'''
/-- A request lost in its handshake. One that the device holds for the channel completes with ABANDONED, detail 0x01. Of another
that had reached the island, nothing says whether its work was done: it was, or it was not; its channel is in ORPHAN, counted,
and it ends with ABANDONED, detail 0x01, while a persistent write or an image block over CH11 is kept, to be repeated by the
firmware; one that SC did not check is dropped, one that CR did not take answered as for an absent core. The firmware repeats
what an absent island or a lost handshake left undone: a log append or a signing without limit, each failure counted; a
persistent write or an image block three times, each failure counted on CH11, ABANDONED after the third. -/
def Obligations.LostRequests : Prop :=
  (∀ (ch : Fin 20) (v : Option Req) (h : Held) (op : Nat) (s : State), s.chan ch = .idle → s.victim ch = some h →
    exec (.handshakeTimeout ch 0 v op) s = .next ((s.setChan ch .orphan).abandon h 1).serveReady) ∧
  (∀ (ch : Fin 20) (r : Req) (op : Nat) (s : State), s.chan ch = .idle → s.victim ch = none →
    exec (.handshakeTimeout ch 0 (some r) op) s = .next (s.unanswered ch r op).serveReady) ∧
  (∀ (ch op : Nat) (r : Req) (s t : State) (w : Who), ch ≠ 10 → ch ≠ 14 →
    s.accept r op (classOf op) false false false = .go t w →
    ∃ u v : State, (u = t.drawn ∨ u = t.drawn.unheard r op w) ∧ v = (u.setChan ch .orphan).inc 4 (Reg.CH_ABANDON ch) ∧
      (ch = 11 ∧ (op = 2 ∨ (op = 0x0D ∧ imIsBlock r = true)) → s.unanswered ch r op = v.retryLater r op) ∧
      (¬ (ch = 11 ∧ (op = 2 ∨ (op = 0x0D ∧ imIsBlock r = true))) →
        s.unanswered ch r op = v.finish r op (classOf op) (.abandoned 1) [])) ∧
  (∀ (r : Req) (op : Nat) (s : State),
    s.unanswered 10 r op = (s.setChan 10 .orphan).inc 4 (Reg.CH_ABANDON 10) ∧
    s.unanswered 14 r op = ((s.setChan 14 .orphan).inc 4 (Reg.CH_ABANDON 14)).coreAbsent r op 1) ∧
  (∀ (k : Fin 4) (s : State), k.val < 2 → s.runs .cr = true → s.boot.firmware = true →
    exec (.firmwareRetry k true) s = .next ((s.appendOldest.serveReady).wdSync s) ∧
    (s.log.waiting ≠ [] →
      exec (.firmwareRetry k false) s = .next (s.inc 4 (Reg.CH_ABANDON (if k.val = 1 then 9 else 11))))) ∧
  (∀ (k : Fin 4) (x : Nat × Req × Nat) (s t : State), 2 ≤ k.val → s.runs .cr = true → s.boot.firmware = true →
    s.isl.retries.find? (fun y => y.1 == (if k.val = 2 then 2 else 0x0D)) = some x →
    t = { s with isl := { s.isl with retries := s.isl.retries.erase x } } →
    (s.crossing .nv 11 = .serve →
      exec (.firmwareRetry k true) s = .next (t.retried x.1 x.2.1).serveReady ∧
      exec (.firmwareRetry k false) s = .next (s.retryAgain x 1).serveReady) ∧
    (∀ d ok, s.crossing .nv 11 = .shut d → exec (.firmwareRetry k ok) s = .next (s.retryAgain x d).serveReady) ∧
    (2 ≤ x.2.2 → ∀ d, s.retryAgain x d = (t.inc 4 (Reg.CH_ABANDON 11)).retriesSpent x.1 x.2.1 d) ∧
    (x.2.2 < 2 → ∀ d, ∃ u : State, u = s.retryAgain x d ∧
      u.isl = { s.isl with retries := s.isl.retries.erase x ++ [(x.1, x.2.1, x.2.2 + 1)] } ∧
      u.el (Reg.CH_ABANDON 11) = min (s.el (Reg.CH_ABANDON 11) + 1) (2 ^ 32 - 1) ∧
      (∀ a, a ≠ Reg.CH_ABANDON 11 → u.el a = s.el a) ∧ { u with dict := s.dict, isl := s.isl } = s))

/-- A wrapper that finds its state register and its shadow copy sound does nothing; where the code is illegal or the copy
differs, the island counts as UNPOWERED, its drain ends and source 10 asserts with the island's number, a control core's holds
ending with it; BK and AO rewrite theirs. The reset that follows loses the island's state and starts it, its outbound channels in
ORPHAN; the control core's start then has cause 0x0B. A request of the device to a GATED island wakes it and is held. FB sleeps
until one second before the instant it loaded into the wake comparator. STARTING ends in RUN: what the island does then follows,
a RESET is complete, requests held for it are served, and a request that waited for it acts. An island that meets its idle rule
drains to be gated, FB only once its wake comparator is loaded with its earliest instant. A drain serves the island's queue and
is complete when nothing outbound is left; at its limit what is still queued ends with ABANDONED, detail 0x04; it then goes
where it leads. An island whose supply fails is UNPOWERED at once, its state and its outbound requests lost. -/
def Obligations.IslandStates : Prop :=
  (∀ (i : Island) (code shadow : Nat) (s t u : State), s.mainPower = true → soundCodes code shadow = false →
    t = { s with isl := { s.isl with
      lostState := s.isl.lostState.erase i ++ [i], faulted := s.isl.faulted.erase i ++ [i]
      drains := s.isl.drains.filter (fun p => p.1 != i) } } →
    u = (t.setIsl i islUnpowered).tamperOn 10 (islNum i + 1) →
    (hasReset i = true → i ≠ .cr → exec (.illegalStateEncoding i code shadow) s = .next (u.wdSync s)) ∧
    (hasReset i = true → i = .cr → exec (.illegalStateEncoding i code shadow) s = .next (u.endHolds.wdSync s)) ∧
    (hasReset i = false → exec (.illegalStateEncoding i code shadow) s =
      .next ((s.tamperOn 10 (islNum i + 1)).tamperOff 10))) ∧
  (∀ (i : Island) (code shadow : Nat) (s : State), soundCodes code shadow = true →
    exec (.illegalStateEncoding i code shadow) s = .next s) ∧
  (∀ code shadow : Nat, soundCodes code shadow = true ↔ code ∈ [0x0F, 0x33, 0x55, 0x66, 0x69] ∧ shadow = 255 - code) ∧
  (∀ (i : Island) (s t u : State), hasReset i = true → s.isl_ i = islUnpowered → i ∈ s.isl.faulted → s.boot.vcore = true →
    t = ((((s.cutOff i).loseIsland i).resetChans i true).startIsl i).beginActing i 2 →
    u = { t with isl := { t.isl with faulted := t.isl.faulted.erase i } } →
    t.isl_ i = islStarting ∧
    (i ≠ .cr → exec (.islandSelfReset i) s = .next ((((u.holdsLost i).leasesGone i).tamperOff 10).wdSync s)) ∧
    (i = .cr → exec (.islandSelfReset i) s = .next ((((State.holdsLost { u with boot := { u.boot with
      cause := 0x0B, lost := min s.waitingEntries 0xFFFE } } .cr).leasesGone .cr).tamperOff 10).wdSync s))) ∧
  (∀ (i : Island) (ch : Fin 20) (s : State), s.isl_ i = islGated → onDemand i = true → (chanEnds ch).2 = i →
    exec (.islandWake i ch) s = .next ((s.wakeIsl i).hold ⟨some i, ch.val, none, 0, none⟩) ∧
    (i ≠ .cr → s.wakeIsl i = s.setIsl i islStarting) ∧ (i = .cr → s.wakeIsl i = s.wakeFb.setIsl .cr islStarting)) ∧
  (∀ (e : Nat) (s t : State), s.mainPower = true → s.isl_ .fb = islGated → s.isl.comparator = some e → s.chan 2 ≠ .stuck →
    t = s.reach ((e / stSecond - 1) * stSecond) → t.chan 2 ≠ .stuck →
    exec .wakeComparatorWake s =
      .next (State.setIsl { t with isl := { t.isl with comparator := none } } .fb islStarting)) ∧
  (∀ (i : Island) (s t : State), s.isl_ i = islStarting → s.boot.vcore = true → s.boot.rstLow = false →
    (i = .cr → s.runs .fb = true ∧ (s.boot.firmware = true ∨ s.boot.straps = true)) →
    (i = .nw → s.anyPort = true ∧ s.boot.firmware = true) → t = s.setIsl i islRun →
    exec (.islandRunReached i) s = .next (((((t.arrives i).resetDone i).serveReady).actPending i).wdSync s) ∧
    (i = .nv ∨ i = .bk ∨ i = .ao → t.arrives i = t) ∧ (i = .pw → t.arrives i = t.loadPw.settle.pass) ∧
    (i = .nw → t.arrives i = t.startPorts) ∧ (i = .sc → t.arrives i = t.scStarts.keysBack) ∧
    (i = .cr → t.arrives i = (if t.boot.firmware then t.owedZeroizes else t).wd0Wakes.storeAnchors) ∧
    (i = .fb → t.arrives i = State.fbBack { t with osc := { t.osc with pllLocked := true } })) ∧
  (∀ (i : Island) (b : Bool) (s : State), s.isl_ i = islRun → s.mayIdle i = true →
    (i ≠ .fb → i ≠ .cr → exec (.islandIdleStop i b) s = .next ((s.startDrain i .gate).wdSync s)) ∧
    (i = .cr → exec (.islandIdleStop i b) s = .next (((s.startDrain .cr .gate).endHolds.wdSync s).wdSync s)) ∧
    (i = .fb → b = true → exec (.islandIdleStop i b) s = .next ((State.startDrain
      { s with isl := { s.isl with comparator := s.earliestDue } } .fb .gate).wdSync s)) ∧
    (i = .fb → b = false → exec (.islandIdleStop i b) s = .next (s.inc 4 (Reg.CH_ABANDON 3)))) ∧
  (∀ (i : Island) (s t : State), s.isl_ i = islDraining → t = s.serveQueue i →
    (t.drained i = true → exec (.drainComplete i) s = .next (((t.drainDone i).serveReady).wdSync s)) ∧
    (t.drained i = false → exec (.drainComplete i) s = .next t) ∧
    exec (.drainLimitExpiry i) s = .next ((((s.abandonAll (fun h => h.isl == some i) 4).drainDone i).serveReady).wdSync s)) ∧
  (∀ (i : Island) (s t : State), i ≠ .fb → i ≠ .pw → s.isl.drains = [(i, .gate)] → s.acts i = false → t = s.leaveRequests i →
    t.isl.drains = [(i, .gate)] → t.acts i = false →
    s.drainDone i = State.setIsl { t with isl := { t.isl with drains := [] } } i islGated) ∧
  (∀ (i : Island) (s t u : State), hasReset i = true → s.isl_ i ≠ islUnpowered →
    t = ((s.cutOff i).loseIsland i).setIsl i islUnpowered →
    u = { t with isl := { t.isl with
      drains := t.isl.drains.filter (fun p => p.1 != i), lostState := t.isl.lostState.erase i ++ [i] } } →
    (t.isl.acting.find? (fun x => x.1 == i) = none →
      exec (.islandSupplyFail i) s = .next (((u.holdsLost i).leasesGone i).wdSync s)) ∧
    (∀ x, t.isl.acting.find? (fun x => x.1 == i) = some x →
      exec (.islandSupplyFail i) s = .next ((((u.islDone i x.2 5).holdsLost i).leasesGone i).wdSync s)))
'''
» WHAT THE EXERCISE ASKS
Would you retype exactly the lines above, from the line with "a RESET is complete, requests" to the line with "drains to be", with both end lines kept and nothing more?

» ANSWER SPACE
a RESET is complete, requests held for it are served, and a request that waited for it acts. An island that meets its idle rule
drains to be gated, FB only once its wake comparator is loaded with its earliest instant. A drain serves the island's queue and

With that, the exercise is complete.